Nothing but the lines from the start of the records through the line that contains "theorem dunpack (m" is to be copied, and each is to be copied exactly.

#####

-- ==== Sys2Proof/Laws/PerInstr.lean ====
section
/-! SUPPORT. Families of statements made per instruction. `EncodesLegally`: the command word of a well-formed
instruction is legal, so the decoder does not reject it (R62, R75). -/

namespace Sys2Proof.Laws.EncodesLegally

/-- The encoded word has no must-be-zero field that is not zero (R62, R75). -/
def Statement (i : Instr) : Prop := i.WellFormed → illegalField (encode i) = none

theorem dpack (binbits : Nat) : Statement (.dpack binbits) := by
  intro _; simp [illegalField, encode]

theorem dunpack (m : Int) (binbits : Nat) : Statement (.dunpack m binbits) := by
  intro _; simp [illegalField, encode]

theorem scompress (b rbits : Nat) : Statement (.scompress b rbits) := by
  intro _; simp [illegalField, encode]

theorem sdecompress (b rbits : Nat) : Statement (.sdecompress b rbits) := by
  intro _; simp [illegalField, encode]

end Sys2Proof.Laws.EncodesLegally
end

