/-! ### Every instruction -/

/-- An operation refuses a payload of a kind other than the one it takes (R27, log 5). -/
theorem exec_refused_of_kind_ne {i : Instr} {s : State} (h : s.pin.kind ≠ instrInKind i) :
    exec i s = .refused .payloadKind := by
  cases i with
  | dpack binbits =>
    cases hp : s.pin with
    | elements regs => exact absurd (congrArg InPayload.kind hp) h
    | bytes data => simp only [exec, execDpack, hp]
    | entries es => simp only [exec, execDpack, hp]
  | dunpack m binbits =>
    cases hp : s.pin with
    | elements regs => simp only [exec, execDunpack, hp]
    | bytes data => exact absurd (congrArg InPayload.kind hp) h
    | entries es => simp only [exec, execDunpack, hp]
  | scompress b rbits =>
    cases hp : s.pin with
    | elements regs => simp only [exec, execScompress, hp]
    | bytes data => simp only [exec, execScompress, hp]
    | entries es => exact absurd (congrArg InPayload.kind hp) h
  | sdecompress b rbits =>
    cases hp : s.pin with
    | elements regs => simp only [exec, execSdecompress, hp]
    | bytes data => exact absurd (congrArg InPayload.kind hp) h
    | entries es => simp only [exec, execSdecompress, hp]

theorem kind_eq_of_exec_next {i : Instr} {s t : State} (h : exec i s = .next t) : s.pin.kind = instrInKind i := by
  by_contra hne
  rw [exec_refused_of_kind_ne hne] at h
  cases h

/-- On a payload of the kind it takes, an instruction has one response, whatever else the state holds (R20). -/
theorem exec_answers {i : Instr} {p : InPayload} (h : p.kind = instrInKind i) :
    ∃ r, ∀ s : State, s.pin = p → ∃ t, exec i s = .next t ∧ Answers r s t := by
  cases i with
  | dpack binbits =>
    obtain ⟨regs, rfl⟩ := (kind_eq_elements_iff p).1 h
    obtain ⟨r, hr⟩ := dpackRegisters_answers binbits regs
    exact ⟨r, fun s hp => ⟨_, execDpack_of_elements hp binbits, hr s⟩⟩
  | dunpack m binbits =>
    obtain ⟨data, rfl⟩ := (kind_eq_bytes_iff p).1 h
    obtain ⟨r, hr⟩ := dunpackData_answers m binbits data
    exact ⟨r, fun s hp => ⟨_, execDunpack_of_bytes hp m binbits, hr s⟩⟩
  | scompress b rbits =>
    obtain ⟨es, rfl⟩ := (kind_eq_entries_iff p).1 h
    obtain ⟨r, hr⟩ := scompressEntries_answers b rbits es
    exact ⟨r, fun s hp => ⟨_, execScompress_of_entries hp b rbits, hr s⟩⟩
  | sdecompress b rbits =>
    obtain ⟨data, rfl⟩ := (kind_eq_bytes_iff p).1 h
    obtain ⟨r, hr⟩ := sdecompressData_answers b rbits data
    exact ⟨r, fun s hp => ⟨_, execSdecompress_of_bytes hp b rbits, hr s⟩⟩

theorem answers_of_exec_next {i : Instr} {s t : State} (h : exec i s = .next t) : ∃ r, Answers r s t := by
  obtain ⟨r, hr⟩ := exec_answers (kind_eq_of_exec_next h)
  obtain ⟨t', ht', hans⟩ := hr s rfl
  rw [h] at ht'
  cases ht'
  exact ⟨r, hans⟩

/-- The frame of every operation, dense or sparse (R20, R22, R47). -/
theorem exec_frame {i : Instr} {s t : State} (h : exec i s = .next t) :
    t.requests = s.requests ∧ t.pin = s.pin ∧ t.op = s.op ∧ t.w = s.w ∧ t.b = s.b ∧ t.m = s.m ∧
    t.inProgress = false ∧
    ∃ r, t.responses = s.responses ++ [r] ∧ (r.status ≠ .ok → t.acc = s.acc ∧ t.i = s.i) := by
  obtain ⟨r, hans⟩ := answers_of_exec_next h
  exact ⟨hans.requests_eq, hans.pin_eq, hans.op_eq, hans.w_eq, hans.b_eq, hans.m_eq, hans.inProgress_eq,
    r, hans.responses_eq, hans.unchanged_of_error⟩

/-- A request that a host can present has one response, whatever state it is accepted in (R20, R75). -/
theorem handle_answers {q : Request} (hq : q.WellFormed) :
    ∃ r, ∀ (rest : List Request) (s : State), ∃ t, handle q rest s = .next t ∧ Answers r (s.accept q rest) t := by
  cases hd : decode q.cmd with
  | error why =>
    exact ⟨_, fun rest s => ⟨_, handle_of_illegal hd rest s,
      answers_raise (outKindOf (CommandWord.op q.cmd)) .invalidArgument _⟩⟩
  | ok i =>
    obtain ⟨r, hr⟩ := exec_answers (p := q.pin) ((of_decide_eq_true hq).trans (instrInKind_of_decode hd).symm)
    refine ⟨r, fun rest s => ?_⟩
    rw [handle_of_legal hd]
    exact hr _ (accept_pin q rest s)

/-! ### Steps, refusals and frames -/

/-- Settles O15: both steps handle the request, whose response is one and the same in every state. -/
theorem responseDependsOnRequestAlone : Obligations.ResponseDependsOnRequestAlone := by
  intro q rs ts s t hq hs hsq ht htq
  obtain ⟨r, hr⟩ := handle_answers hq
  obtain ⟨s', hs', hanss⟩ := hr rs s
  obtain ⟨t', ht', hanst⟩ := hr ts t
  exact ⟨s', t', r, (step_of_request hs hsq).trans hs', (step_of_request ht htq).trans ht',
    hanss.responses_eq, hanst.responses_eq⟩

/-- Settles O23: the frame of every operation, read for the dense ones. -/
theorem denseOperationFrame : Obligations.DenseOperationFrame := fun _ _ _ _ h => exec_frame h

/-- Settles O24: the frame of every operation, read for the sparse ones. -/
theorem sparseOperationFrame : Obligations.SparseOperationFrame := fun _ _ _ _ h => exec_frame h

/-- Settles O9: an idle block with no request keeps its state. -/
theorem idleBlockGivesNoResponse : Obligations.IdleBlockGivesNoResponse := fun _ => step_of_no_request

/-- Settles O19: each operation refuses a kind other than the one its instruction takes. -/
theorem wrongPayloadKindIsRefused : Obligations.WrongPayloadKindIsRefused := fun _ =>
  ⟨fun h _ => exec_refused_of_kind_ne h, fun h _ _ => exec_refused_of_kind_ne h,
   fun h _ _ => exec_refused_of_kind_ne h, fun h _ _ => exec_refused_of_kind_ne h⟩

/-! ### Reset -/

@[simp] theorem applyReset_eq (s : State) : applyReset s = State.reset := rfl

@[simp] theorem reset_inProgress : State.reset.inProgress = false := rfl

@[simp] theorem reset_requests : State.reset.requests = [] := rfl

@[simp] theorem reset_responses : State.reset.responses = [] := rfl

@[simp] theorem reset_acc : State.reset.acc = 0#Config.accBits := rfl

/-- Settles O11: reset gives `State.reset` from any state, and its fields have the values of R32. -/
theorem resetLeavesBlockIdle : Obligations.ResetLeavesBlockIdle := by
  intro s
  rw [applyReset_eq]
  refine ⟨reset_inProgress, reset_requests, reset_responses, ?_, rfl⟩
  rw [reset_acc, BitVec.toNat_zero]

/-- Settles O12: at reset the block is idle and both lists are empty. -/
theorem resetSatisfiesInvariant : Obligations.ResetSatisfiesInvariant := by
  refine ⟨reset_inProgress, ?_, ?_⟩
  · rw [reset_requests]
    exact List.forall_mem_nil _
  · rw [reset_responses]
    exact List.forall_mem_nil _

end Sys2Proof.Machine

/-! Requests in order (O8, O16): an idle block takes the next request, and each response is the block function of its
request, wherever it stands in the sequence (R51). -/

namespace Sys2Proof.Machine

/-! ### Steps and runs -/

/-- Settles O8: `step` handles the next request, and a legal word is handled by its instruction. -/
theorem stepRunsDecodedRequest : Obligations.StepRunsDecodedRequest := by
  intro q rest i s hidle hreq hdec
  exact ⟨(step_of_request hidle hreq).trans (handle_of_legal hdec rest s), rfl⟩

#####

### Response area
-- ==== Sys2Proof/Laws/PerInstr.lean ====
section
/-! SUPPORT. Families of statements made per instruction. `EncodesLegally`: the command word of a well-formed
instruction is legal, so the decoder does not reject it (R62, R75). -/

namespace Sys2Proof.Laws.EncodesLegally

/-- The encoded word has no must-be-zero field that is not zero (R62, R75). -/
def Statement (i : Instr) : Prop := i.WellFormed → illegalField (encode i) = none

theorem dpack (binbits : Nat) : Statement (.dpack binbits) := by
  intro _; simp [illegalField, encode]

theorem dunpack (m : Int) (binbits : Nat) : Statement (.dunpack m binbits) := by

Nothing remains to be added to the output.